GLOSSARY OF CBASP TERMINOLOGY
Updated July 3, 2017

James P. McCullough, Jr., PhD
<jmccull@vcu.edu>

Introduction: I returned from Europe and felt it would helpful if I defined some terms while providing an origin for the term, a rationale for the term and a definition that I think is currently appropriate. These terms below have become an integral part of our CBASP vocabulary. Here goes:

Acquisition Learning: The therapist’s role in CBASP Psychotherapy is choreographing consequences for behavior so patients learn to take care of themselves. Learning is slow over sessions and has highly variable rates across patients. Go slow with your treatment administrations and be sensitive to your patient’s learning pace. The core assumption of the CBASP Model is that if patients learn the lessons of CBASP, they will overthrow the chronic disorder.

Caveat: JPM thinks that chronic depression can be effectively managed but is never finally cured. Thus, patients must be taught that practicing the learning lessons of CBASP must become a lifetime homework assignment in order to avoid a recurrence of the psychopathology they have worked so hard to overcome.

Basic Assumption of CBASP for the Chronic Depressive Psychopathology: Wherever there is BEHAVIORAL AVOIDANCE, a learned fear is driving it. The Transference Hypothesis (TH) sentence makes explicit the major core-fear avoidance strategy of the patient.

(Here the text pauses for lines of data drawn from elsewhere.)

-- ==== Sys2Proof/Machine/Montgomery.lean ====
section
/-! DEFINITION. The Montgomery multiplier family: MONT_MUL, MOD_MUL, MOD_EXP (41_montgomery_mult.md). -/

namespace Sys2Proof.Machine

open Sys2Proof

/-- R_MONT = 2^OPW (R8, R410). -/
def montRadix (c : Config) : Nat := 2 ^ c.opw

/-- RInv(m), for an odd m: the r in [0, m) with (R_MONT·r) mod m = 1 mod m (R410). -/
def rInv (c : Config) (m : Nat) : Nat := (modInv (montRadix c) m).getD 0

/-- The turns of modular exponentiation over the bits of `e`, least significant first: `acc · b^e mod m`. -/
def powLoop (m : Nat) : Nat → Nat → Nat → Nat → Nat
  | 0, _, _, acc => acc
  | fuel + 1, e, b, acc => powLoop m fuel (e / 2) (b * b % m) (if e % 2 = 1 then acc * b % m else acc)

/-- ModExp(g, e, m) for m ≥ 1: (g ^ e) mod m, with g ^ 0 = 1 (R415). Any multiplication schedule gives the same value
(R415); this one is repeated squaring, so that it can be evaluated. -/
def modExp (g e m : Nat) : Nat := powLoop m (bitlen e) e (g % m) (1 % m)

/-- CmdMontMul (R411). -/
def cmdMontMul (rd ra rb rc : Reg) (s : State) : CmdResult :=
  let a := s.reg ra
  let b := s.reg rb
  let m := s.reg rc
  let s := s.noteRegs [ra, rb, rc]
  if m % 2 = 0 then .raise .operandRange s
  else if a ≥ m ∨ b ≥ m then .raise .operandRange s
  else .commit (s.setReg rd (a * b * rInv s.cfg m % m))

/-- CmdModMul (R413). -/
def cmdModMul (rd ra rb rc : Reg) (s : State) : CmdResult :=
  let a := s.reg ra
  let b := s.reg rb
  let m := s.reg rc
  let s := s.noteRegs [ra, rb, rc]
  if m = 0 then .raise .operandRange s else .commit (s.setReg rd (a * b % m))

/-- CmdModExp (R415). -/
def cmdModExp (rd ra rb rc : Reg) (s : State) : CmdResult :=
  let g := s.reg ra
  let e := s.reg rb
  let m := s.reg rc
  let s := s.noteRegs [ra, rb, rc]
  if m = 0 then .raise .operandRange s else .commit (s.setReg rd (modExp g e m))

/-- MONT_MUL (R411). -/
def execMontMul (rd ra rb rc : Reg) (s : State) : Host.Outcome State Fault Refusal :=
  conclude s (cmdMontMul rd ra rb rc s)

/-- MOD_MUL (R413). -/
def execModMul (rd ra rb rc : Reg) (s : State) : Host.Outcome State Fault Refusal :=
  conclude s (cmdModMul rd ra rb rc s)

/-- MOD_EXP (R415). -/
def execModExp (rd ra rb rc : Reg) (s : State) : Host.Outcome State Fault Refusal :=
  conclude s (cmdModExp rd ra rb rc s)

end Sys2Proof.Machine
end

CBASP (Cognitive Behavioral Analysis System of Psychotherapy): An interpersonal-acquisition learning model of psychotherapy that seeks to empower the felt helplessness of the patient by demonstrating to the individual that their behavior has effects on themselves as well as others. The attack on patient helplessness is choreographed by the CBASP therapist who arranges behavioral consequences and contingencies during the sessions so patients learn the contingency nature of the model. Consequence/contingency learning is the healing motif of CBASP psychotherapy.

Contingent Personal Responsivity (CPR)CPR is a 4-step technique that was originally designed to consequate [administer personal consequences for] the behavior of “Pre-therapy Patients” who behave in ways that preclude/prevent clinicians from conducting psychotherapy. New learning cannot take place in the presence of these maladaptive behaviors. Examples of these behaviors might be remaining mute/silent during the session; refusing to make eye-contact with the therapist; talking “over” the therapist, hence making it impossible for the therapist to get a word in edge-wise; changing the subject frequently when difficult issues arise; protesting loudly about one’s misfortunes; making hostile comments about the competency of the clinician, etc. Maladaptive behaviors such as these patterns prevent learning from taking place in the session; in short, these behaviors short-circuit the effectiveness of treatment and make therapy impossible. CPR is a clinician activity whereby the therapist provides feedback to the patient for a specific behavior – said another way, it is a response where the therapist “becomes a problem” for the patient and the problem is presented in a contingent/consequating manner. Several examples of CPR are provided: “When you talk over me you render me helpless;” “Why are you beating up on me with your hostile comments?” “Your constant protests about the unfairness of life keep me at a distance and makes our work impossible. Why do you treat me like this?” etc. Once the patient’s pinpointed maladaptive behavior is decreased to manageable levels, and verbal control and the focusing capability of the patient have been established in the session, then CPR administration is terminated and treatment can begin.

Counter-conditioning: Replacing a behavior in the presence of a specific stimulus with another behavior (e.g., replacing avoidance behavior with approach behavior in the presence of dyadic intimacy, personal disclosure, making mistakes, or expressing negative affect to one’s therapist).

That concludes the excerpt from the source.